WHAT YOU HAVE TO DO:
Copy each line that contains the string "FaultsIn", taking them from the material.

SOURCE RECORDS:
/-- R105 to R108: the four register skips add 2 to the advanced PC exactly when their condition holds, and change nothing
else. -/
def Obligations.SkipsCompareRegisters : Prop :=
  (∀ (x : Reg) (nn : Byte), decode (formatI 0x3 x nn) = .ok (.seImm x nn) ∧
      decode (formatI 0x4 x nn) = .ok (.sneImm x nn)) ∧
  (∀ x y : Reg, decode (formatR 0x5 x y 0x0) = .ok (.seReg x y) ∧ decode (formatR 0x9 x y 0x0) = .ok (.sneReg x y)) ∧
  (∀ (x y : Reg) (n : BitVec 4), n ≠ 0 → decode (formatR 0x5 x y n) = .error .illegalInstruction ∧
      decode (formatR 0x9 x y n) = .error .illegalInstruction) ∧
  (∀ (x : Reg) (nn : Byte) (s : State),
      exec (.seImm x nn) s = .next { s with pc := if s.getV x = nn then s.pc + 2 else s.pc } ∧
      exec (.sneImm x nn) s = .next { s with pc := if s.getV x = nn then s.pc else s.pc + 2 }) ∧
  (∀ (x y : Reg) (s : State),
      exec (.seReg x y) s = .next { s with pc := if s.getV x = s.getV y then s.pc + 2 else s.pc } ∧
      exec (.sneReg x y) s = .next { s with pc := if s.getV x = s.getV y then s.pc else s.pc + 2 })

/-! ### Moves, arithmetic and logic -/

/-- R120, R122, R173: LD_IMM, LD_REG and LD_VDT write one register, and nothing else changes. -/
def Obligations.MovesWriteOneRegister : Prop :=
  (∀ (x : Reg) (nn : Byte), decode (formatI 0x6 x nn) = .ok (.ldImm x nn)) ∧
  (∀ x y : Reg, decode (formatR 0x8 x y 0x0) = .ok (.ldReg x y)) ∧
  (∀ x : Reg, decode (formatI 0xF x 0x07) = .ok (.ldVdt x)) ∧
  (∀ (x : Reg) (nn : Byte) (s : State), ∃ t, exec (.ldImm x nn) s = .next t ∧ WritesOnlyReg s t x nn) ∧
  (∀ (x y : Reg) (s : State), ∃ t, exec (.ldReg x y) s = .next t ∧ WritesOnlyReg s t x (s.getV y)) ∧
  (∀ (x : Reg) (s : State), ∃ t, exec (.ldVdt x) s = .next t ∧ WritesOnlyReg s t x s.dt)

/-- R121: ADD_IMM writes the sum modulo 256 and no flag: with x other than 15, VF is as before whatever the sum. -/
def Obligations.AddImmediateWraps : Prop :=
  (∀ (x : Reg) (nn : Byte), decode (formatI 0x7 x nn) = .ok (.addImm x nn)) ∧
  ∀ (x : Reg) (nn : Byte) (s : State), ∃ t, exec (.addImm x nn) s = .next t ∧
    WritesOnlyReg s t x (BitVec.ofNat 8 (((s.getV x).toNat + nn.toNat) % 256))

/-- R123, R124, R125: OR, AND and XOR write the bitwise result and no flag. -/
def Obligations.LogicWritesBitwiseResults : Prop :=
  ∀ x y : Reg,
    decode (formatR 0x8 x y 0x1) = .ok (.or x y) ∧ decode (formatR 0x8 x y 0x2) = .ok (.and x y) ∧
    decode (formatR 0x8 x y 0x3) = .ok (.xor x y) ∧
    ∀ s : State,
      (∃ t b, exec (.or x y) s = .next t ∧ WritesOnlyReg s t x b ∧
        ∀ k, b.getLsbD k = ((s.getV x).getLsbD k || (s.getV y).getLsbD k)) ∧
      (∃ t b, exec (.and x y) s = .next t ∧ WritesOnlyReg s t x b ∧
        ∀ k, b.getLsbD k = ((s.getV x).getLsbD k && (s.getV y).getLsbD k)) ∧
      (∃ t b, exec (.xor x y) s = .next t ∧ WritesOnlyReg s t x b ∧
        ∀ k, b.getLsbD k = ((s.getV x).getLsbD k ^^ (s.getV y).getLsbD k))

/-- R126: ADD_REG writes the sum modulo 256, then VF = 1 exactly when the unbounded sum exceeds 255; with x = 15 VF ends
as the carry, and with y = 15 the old VF is the operand (R132). -/
def Obligations.AddRegisterReportsTheCarry : Prop :=
  ∀ x y : Reg, decode (formatR 0x8 x y 0x4) = .ok (.addReg x y) ∧
    ∀ s : State, let sum := (s.getV x).toNat + (s.getV y).toNat
      ∃ t, exec (.addReg x y) s = .next t ∧
        WritesRegThenFlag s t x (BitVec.ofNat 8 (sum % 256)) (if 255 < sum then 0x01 else 0x00)

/-- R127, R129: SUB writes V[x] - V[y] and SUBN V[y] - V[x], modulo 256, then VF = 0 exactly when that subtraction borrows;
with x = 15 VF ends as the flag. -/
def Obligations.SubtractReportsNotBorrow : Prop :=
  ∀ x y : Reg, decode (formatR 0x8 x y 0x5) = .ok (.sub x y) ∧ decode (formatR 0x8 x y 0x7) = .ok (.subn x y) ∧
    ∀ s : State, let a := (s.getV x).toNat; let b := (s.getV y).toNat
      (∃ t, exec (.sub x y) s = .next t ∧
        WritesRegThenFlag s t x (BitVec.ofNat 8 (if a < b then a + 256 - b else a - b))
          (if a < b then 0x00 else 0x01)) ∧
      (∃ t, exec (.subn x y) s = .next t ∧
        WritesRegThenFlag s t x (BitVec.ofNat 8 (if b < a then b + 256 - a else b - a))
          (if b < a then 0x00 else 0x01))

/-- R128, R130: SHR halves V[x] and SHL doubles it modulo 256, VF is the bit shifted out, and y is ignored; with x = 15 VF
ends as the flag. -/
def Obligations.ShiftsReportTheLostBit : Prop :=
  (∀ x y : Reg, decode (formatR 0x8 x y 0x6) = .ok (.shr x) ∧ decode (formatR 0x8 x y 0xE) = .ok (.shl x)) ∧
  ∀ (x : Reg) (s : State), let a := (s.getV x).toNat
    (∃ t, exec (.shr x) s = .next t ∧
      WritesRegThenFlag s t x (BitVec.ofNat 8 (a / 2)) (BitVec.ofNat 8 (a % 2))) ∧
    (∃ t, exec (.shl x) s = .next t ∧
      WritesRegThenFlag s t x (BitVec.ofNat 8 (a * 2 % 256)) (BitVec.ofNat 8 (a / 128)))

/-- RND writes a sampled byte of the input `rnd` masked by nn: every bit that is 0 in nn is 0 in the result, nn = 0x00
gives 0x00, and no flag is written (R131). That the byte is the one numbered `draws` of an input sequence, and that the
number goes up by one, is the model's own (notes/assumptions/4.md); the byte itself is a free value. -/
def Obligations.RandomByteIsMasked : Prop :=
  (∀ (x : Reg) (nn : Byte), decode (formatI 0xC x nn) = .ok (.rnd x nn)) ∧
  ∀ (x : Reg) (s : State), ∃ b : Byte, b = Config.rnd s.draws ∧
    ∀ nn : Byte, ∃ t, exec (.rnd x nn) s = .next t ∧ t = { s with v := t.v, draws := s.draws + 1 } ∧
      (∀ k, (t.getV x).getLsbD k = (b.getLsbD k && nn.getLsbD k)) ∧
      ∀ r, r ≠ x → t.getV r = s.getV r

/-! ### The address register and memory -/

/-- R140, R141, R142: LD_IDX sets I to nnn, ADD_IDX adds V[x] to I modulo 65536, LD_F sets I to V[x] * 5; no flag is
written and nothing else changes. -/
def Obligations.AddressRegisterArithmetic : Prop :=
  (∀ nnn : Addr12, decode (formatA 0xA nnn) = .ok (.ldIdx nnn)) ∧
  (∀ x : Reg, decode (formatI 0xF x 0x1E) = .ok (.addIdx x) ∧ decode (formatI 0xF x 0x29) = .ok (.ldF x)) ∧
  (∀ (nnn : Addr12) (s : State), ∃ t, exec (.ldIdx nnn) s = .next t ∧ t = { s with i := t.i } ∧
      t.i.toNat = nnn.toNat) ∧
  (∀ (x : Reg) (s : State), ∃ t, exec (.addIdx x) s = .next t ∧ t = { s with i := t.i } ∧
      t.i.toNat = (s.i.toNat + (s.getV x).toNat) % 65536) ∧
  (∀ (x : Reg) (s : State), ∃ t, exec (.ldF x) s = .next t ∧ t = { s with i := t.i } ∧
      t.i.toNat = (s.getV x).toNat * 5)

/-- R143: LD_B stores the hundreds, tens and ones digit of V[x] at I, I + 1, I + 2; I is not changed, nor any other byte or
register. It faults, and writes nothing, when one of the three addresses is beyond memory or below 0x200. -/
def Obligations.DecimalDigitsAreStored : Prop :=
  (∀ x : Reg, decode (formatI 0xF x 0x33) = .ok (.ldB x)) ∧
  (∀ (x : Reg) (s : State), 0x200 ≤ s.indexAddress 0 → s.indexAddress 2 < 4096 →
    ∃ t, exec (.ldB x) s = .next t ∧ t = { s with mem := t.mem } ∧
      (Memory.read t.mem (s.indexAddress 0)).toNat = (s.getV x).toNat / 100 ∧
      (Memory.read t.mem (s.indexAddress 1)).toNat = (s.getV x).toNat / 10 % 10 ∧
      (Memory.read t.mem (s.indexAddress 2)).toNat = (s.getV x).toNat % 10 ∧
      MemorySameOutside (s.indexAddress 0) 3 s t) ∧
  (∀ (x : Reg) (s : State), 4096 ≤ s.indexAddress 2 → ∃ t, exec (.ldB x) s = .next t ∧
      FaultsIn (.ldB x) .memoryBounds (if 4096 ≤ s.indexAddress 0 then s.i else 0x1000) s t) ∧
  (∀ (x : Reg) (s : State), s.indexAddress 0 < 0x200 → ∃ t, exec (.ldB x) s = .next t ∧
      FaultsIn (.ldB x) .protectedStore s.i s t)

OUTPUT OF THE EXERCISE:
      FaultsIn (.ldB x) .memoryBounds (if 4096 ≤ s.indexAddress 0 then s.i else 0x1000) s t) ∧
      FaultsIn (.ldB x) .protectedStore s.i s t)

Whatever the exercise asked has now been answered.